"All the news that's fit to link"

"All the news that's fit to link"
"All the news that's fit to link"

Wednesday, April 25, 2012

The bowls runneth over


At every bowl I've ever been to, you always hear the coaches and players talk about how well they're treated.

The bowls tend to roll out the red carpet to make the participants feel special. Just last January, it was an amazing sight watching Clemson's caravan go to and from Orange Bowl practice with an escort of something like 343 police on motorcycles, blaring sirens and all.

You feel like a king if you're a coach or player, but if you're an athletics director or bean counter you're probably a little queasy watching the process unfold. Because you know this royal scam, er, treatment comes at a high cost.

When you read this piece of excellent reporting by Dan Wetzel from Yahoo/Rivals, you begin to understand why all the bowl executives are always smiling as if they're on some sort of drug.

Because, well, they are on some sort of drug. It's called money. Loads and loads of it.

Check this out:

Officially the document carries the label "2012 BCS Complimentary Tickets," but for LSU it looks more like the StubHub order from hell, nothing complimentary about it.

Two tickets for the school president to the BCS title game? That's $700. Four for the chancellor? That's $1,400. Les Miles' family? Three-fifty a pop. On and on it goes.

One of the dirty secrets of many bowl games is that almost nothing is cheap.
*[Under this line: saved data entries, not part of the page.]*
-- ==== Sys2Proof/Syntax.lean ====
section
/-! DEFINITION. The commands of the bridge: one constructor of Instr for each row of spec/opcode_table.json, with the
operands the rules name, and the frames of the rack link (R176). -/

namespace Sys2Proof

/-- The width of an aperture access or of a word read: 1, 2 or 4 bytes (R127, R25). -/
inductive Size where
  | one
  | two
  | four
  deriving DecidableEq, Repr

/-- A memory cycle in the aperture (R127): the cycle's address less the aperture base, and its byte enables. Enable k names
the byte k places above the address (log 13). -/
structure Cycle where
  address : Offset
  enables : BitVec 4
  deriving DecidableEq, Repr

/-- The status field of a response or of a WRITE_ACK (R176). -/
inductive Status where
  | ok
  | duplicate
  | noMemory
  /-- PROTECTED. -/
  | prot
  deriving DecidableEq, Repr

/-- The writable items of a window entry, indices 5AH to 5FH in this order (R114, R178). -/
inductive WindowField where
  | localLow
  | localHigh
  | sizeCode
  | remoteLow
  | remoteHigh
  | attributes
  deriving DecidableEq, Repr

/-- A cycle on the INDEX port, of 8, 16 or 32 bits (R167). The row INDEX_WRITE stands for the port's reads too (log 14). -/
inductive IndexCycle where
  | read8
  | read16
  | read32
  | write8 (value : BitVec 8)
  | write16 (value : BitVec 16)
  | write32 (value : BitVec 32)
  deriving DecidableEq, Repr

/-- A DATA-port access that is not of 16 bits (R168). -/
inductive WrongWidth where
  | read8
  | read32
  | write8 (value : BitVec 8)
  | write32 (value : BitVec 32)
  deriving DecidableEq, Repr

/-- An intact frame from the store, by its kind, with the fields of R176. -/
inductive InFrame where
  | welcome (first : Seq)
  | lineData (tag : Fin 4) (issue : Issue) (status : Status) (data : Line)
  | wordData (tag : Fin 4) (issue : Issue) (status : Status) (data : Vector Byte 4)
  | writeAck (seq : Seq) (status : Status) (total : BitVec 8)
  | syncAck (issue : Issue)
  | notice (seq : Seq) (line : LineAddr)
  | tick (next : Seq)
  | restart
  deriving DecidableEq, Repr

/-- A frame to the store, by its kind, with the fields of R176. -/
inductive OutFrame where
  | join (board : BitVec 4) (revision : BitVec 8)
  | readLine (tag : Fin 4) (issue : Issue) (line : LineAddr)
  | readWord (tag : Fin 4) (issue : Issue) (size : Size) (addr : RemoteAddr)
  | write (seq : Seq) (block : LineAddr) (mask : BitVec 32) (data : Line)
  | sync (issue : Issue) (through : Option Seq)
  deriving DecidableEq, Repr

/-- The commands: one constructor for each row of spec/opcode_table.json, in the table's order. -/
inductive Instr where
  | resetInput (straps : BitVec 4)
  | resetDeassertion
  | apertureRead (cycle : Cycle)
  | apertureWrite (cycle : Cycle) (data : BitVec 32)
  | readResumesFreeEntry
  | writeResumesQueueSpace
  | orderedReadDispatch
  | indexWrite (cycle : IndexCycle)
  | dataWrongWidth (access : WrongWidth)
  | registerWrite (value : Half)
  | windowFieldWrite (field : WindowField) (value : Half)
  | interruptFlagClear (value : Half)
  | interruptEnableWrite (value : Half)
  | join
  | stop
  | softReset
  | sweep
  | sync
  | popRecord
  | invalidateLine
  | enableWindow
  | disableWindow
  | clearCounters
  | clearOverflow
  | unknownCommand (value : Half)
  | welcome (first : Seq)
  | lineData (tag : Fin 4) (issue : Issue) (status : Status) (data : Line)
  | wordData (tag : Fin 4) (issue : Issue) (status : Status) (data : Vector Byte 4)
  | writeAck (seq : Seq) (status : Status) (total : BitVec 8)
  | syncAck (issue : Issue)
  | notice (seq : Seq) (line : LineAddr)
  | tick (next : Seq)
  | restart
  | corruptFrame (bytes : List Byte)
  | frameWhileDown (bytes : List Byte)
  | transmissionEnd
  | responseTimerExpiry (tag : Fin 4)
  | writeTimerExpiry
  | syncTimerExpiry
  | joinTimerExpiry
  | quietTimerExpiry
  | sweepStep
  | dataRead
  deriving DecidableEq, Repr

end Sys2Proof
end

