-- ==== Sys2Proof/Safety.lean ====
section
/-! DEFINITION. The laws the spec states of the whole bridge, as predicates of a state. A safe run is one whose every state
obeys them. -/

namespace Sys2Proof.Machine

/-- The law of the directory's order in one set (R3): the recency order is a permutation of the four way numbers, and every
INVALID way stands behind every way that is not INVALID. -/
def CacheSet.OrderLaw (c : CacheSet) : Prop :=
  c.order.Perm [0, 1, 2, 3] ∧ c.order.Pairwise fun a b => (c.ways[a]).isInvalid = true → (c.ways[b]).isInvalid = true

/-- The law of the directory's order (R3). -/
def State.OrderLaw (s : State) : Prop :=
  ∀ i : SetIndex, (s.dir.get i).OrderLaw

/-- The directory's uniqueness law (R4): no two ways of one set are VALID or FILLING with the same tag. -/
def State.UniqueLaw (s : State) : Prop :=
  ∀ (i : SetIndex) (v w : Fin 4) (t : Tag),
    ((s.dir.get i).ways[v]).tag? = some t → ((s.dir.get i).ways[w]).tag? = some t → v = w

/-- No way of the directory is FILLING. -/
def State.NoFilling (s : State) : Prop :=
  ∀ (i : SetIndex) (w : Fin 4), ((s.dir.get i).ways[w]).isFilling = false

/-- The law of the fill reference (R10): every FILLING way is the target way of the OUTSTANDING entry its fill reference
names, and every target way named by an OUTSTANDING entry is FILLING with that entry's line and the entry's tag. -/
def State.FillLaw (s : State) : Prop :=
  (∀ (i : SetIndex) (w : Fin 4) (t : Tag) (ref : Fin 4), (s.dir.get i).ways[w] = .filling t ref →
    ∃ work, (s.reads.entries[ref]).work = some work ∧ work.target? = some ⟨i, w⟩) ∧
  (∀ (tag : Fin 4) (work : ReadWork) (line : LineAddr) (p : Purpose) (x : Target),
    (s.reads.entries[tag]).work = some work → work.request = .line line p (some x) →
    x.set = setOf line ∧ (s.dir.get x.set).ways[x.way] = .filling (tagOf line) tag)

/-- The law of the running sweep (R85, R81): no set below the position holds a VALID or FILLING way, and no way of any set is
FILLING. -/
def State.SweepLaw (s : State) : Prop :=
  ∀ p : SetIndex, s.sweep = .running p →
    s.NoFilling ∧ ∀ (i : SetIndex) (w : Fin 4), i < p → (s.dir.get i).ways[w] = .invalid

/-- A run of write entries whose SENT entries stand first, with consecutive sequence numbers up to the one before NWS. -/
def QueueRun (nws : Seq) : List WriteEntry → Prop
  | [] => True
  | e :: rest =>
    match e.seq? with
    | some q => q + BitVec.ofNat 8 ((e :: rest).countP WriteEntry.isSent) = nws ∧ QueueRun nws rest
    | none => ∀ f ∈ rest, f.isQueued = true
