-- ==== Sys2Proof/Certificates/Slice0/Obligations.lean ====
section
/-! DEFINITION. The statements for the provers. Each docstring names the rules of spec/ it rests on, and the log entry where a
clause rests on a choice of the model. -/

open Sys2Proof Sys2Proof.Machine

/-! ## The machine -/

/-- A step runs the command at the front of the queue on the state with the queue's rest (the model's own queue, log 1). -/
def Obligations.StepRunsFrontCommand : Prop :=
  ∀ (c : Instr) (s : State), step { s with pending := c :: s.pending } = exec c s

/-- Every command has a next state in every state; it leaves the model's own queue of waiting commands (log 1) as it was, and
every command but RESET_INPUT and RESET_DEASSERTION leaves the pins. That each event of the table is one step, whole and
indivisible, is the spec's (95_what_each_step_holds); that a command whose event cannot arise has a next state too is the
model's choice (log 5), and so is that a cycle on a held bus has one (log 8). -/
def Obligations.EveryCommandCompletes : Prop :=
  ∀ (c : Instr) (s : State), ∃ t, exec c s = .next t ∧ t.pending = s.pending ∧
    ((∀ straps, c ≠ .resetInput straps) → c ≠ .resetDeassertion → t.pins = s.pins)

/-- While an access is pending (R126) or the reset input is asserted (R127) no cycle of the local bus is taken. While the
reset input is asserted no frame is taken either (R105); a pending access keeps no frame out, and this says nothing of it.
The model leaves the state as it is (log 8). -/
def Obligations.NoCycleIsTakenOnAHeldBusAndNoFrameUnderReset : Prop :=
  ∀ s : State,
    (∀ c : Instr, isBusCycle c = true → (s.bus.access.isSome = true ∨ s.pins.resetAsserted = true) → exec c s = .next s) ∧
    (s.pins.resetAsserted = true →
      (∀ f : InFrame, exec (arrivalOf f) s = .next s) ∧
      ∀ bytes : List Byte, exec (.corruptFrame bytes) s = .next s ∧ exec (.frameWhileDown bytes) s = .next s)

/-! ## The reset input -/

/-- The assertion of the reset input, whatever the state (R24, R46, R68, R70, R90, R91, R92, R125, R144, R145, R155,
R161, R164, R167, R170, R172, R173). That the model's own queue of waiting commands (log 1) stays as it was is the
model's choice, and no rule of the spec's. A RESET_INPUT while the reset input is already asserted is read as the straps
being copied again (R92; log 3). -/
def Obligations.ResetInputClearsEveryBlock : Prop :=
  ∀ (straps : BitVec 4) (s : State), ∃ t, exec (.resetInput straps) s = .next t ∧ t.Cleared ∧
    t.pins.resetAsserted = true ∧ t.link.boardNumber = straps ∧ t.link.autoRejoin = false ∧
    t.dir.hold = false ∧ t.bus.index = 0#7 ∧ t.bus.autoIncrement = false ∧ t.bus.berrEn = true ∧
    (∀ i : Fin 8, t.windows[i] =
      { enabled := false, localPage := 0#14, sizeCode := 0#4, remotePage := 0#16,
        attrs := { cacheable := false, prefetch := false, posted := false, readOnly := false, ordered := false } }) ∧
    t.settings = { t := 15#7, retryLimit := 3#3, q := 8#8 } ∧
    t.irq.enables = { record := false, link := false, sync := false, sweep := false } ∧
    t.cmd.status = .none ∧ t.pending = s.pending

/-- The deassertion of the reset input fixes the board number at the straps' last level and changes nothing else (R92). That
a deassertion without an assertion changes nothing is the model's (log 5); that State.reset is the machine after
RESET_INPUT with straps 0 and RESET_DEASSERTION is log 3. -/
def Obligations.DeassertionLatchesStraps : Prop :=
  (∀ s : State,
    exec .resetDeassertion s =
      .next (if s.pins.resetAsserted then
        { s with pins := { s.pins with resetAsserted := false }, link := { s.link with boardNumber := s.pins.straps } }
      else s)) ∧
  ∃ t, exec (.resetInput 0#4) State.reset = .next t ∧ exec .resetDeassertion t = .next State.reset

/-- The reset column of the register window (R178), with the straps at the model's 0 (log 3). -/
def Obligations.RegisterResetColumn : Prop :=
  ∀ i : BitVec 7, State.reset.readRegister i =
    if i = 0x00#7 then 0x5E1A#16
    else if i = 0x01#7 then 0x0003#16
    else if i = 0x08#7 then 0x030F#16
    else if i = 0x09#7 then 0x0008#16
    else if i = 0x0A#7 then 0x0002#16
    else 0x0000#16

/-- The machine right after reset obeys every law (R3, R4, R10, R85, R47, R48, R91, R116, R155, R27, R126, R26, R102). -/
def Obligations.ResetObeysTheLaws : Prop :=
  State.reset.Laws

/-! ## Invariants of every step -/

/-- The law of the record queue is kept by every step (R155): at most 8 records, each count in 1 to 255. -/
def Obligations.RecordLawKept : Prop :=
  ∀ s t : State, s.RecordLaw → step s = .next t → t.RecordLaw

/-- The law of the directory's order is kept by every step (R3). -/
def Obligations.OrderLawKept : Prop :=
  ∀ s t : State, s.OrderLaw → step s = .next t → t.OrderLaw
The industry, in this case represented by Sugar Bowl Inc., long ago learned how to squeeze every last penny out of college football. That includes charging even the stars of the show exorbitant prices for tickets.

How about a couple of free ones for the players to give to their parents or girlfriends or high school coaches? Please. The Sugar Bowl instead charged LSU $350 a seat, full price, for every last player request. Total cost: $254,800 on the players alone.

Oh, and the Tiger Marching Band, the one that is contractually obligated to attend bowl week and provide halftime entertainment? With bowls, not even the band gets in free. LSU had to buy tickets for every clarinetist, flutist, tuba player and majorette. Some of the seats, according to the Baton Rouge Advocate, just held the tuba.

That added up to 529 tickets, almost all full price. The bill for the student band to sit was $182,830.

That's $182,830 to get into a venue and give a free show to all the other paying customers.


The bowl system is a joke, largely because people who defend it in the name of preserving the "meaning" of a regular season cannot logically reconcile the fact that most of the bowls are utterly meaningless.

For so long we've heard presidents and conference commissioners speak of an "NFL-style playoff system" as if it's some sort of apocalypse, despite the fact that the NFL-style playoff system actually works quite well -- well enough that the method of higher-seeded teams playing host to playoff games is something the college honchos appear to be looking at closely.

The bowl system, for whatever reason, still has teams showing up at least a week before the actual game. As Wetzel shows, the bowls profit handsomely off this arrangement by working deals with hotels that charge insane rates for teams and their entourages.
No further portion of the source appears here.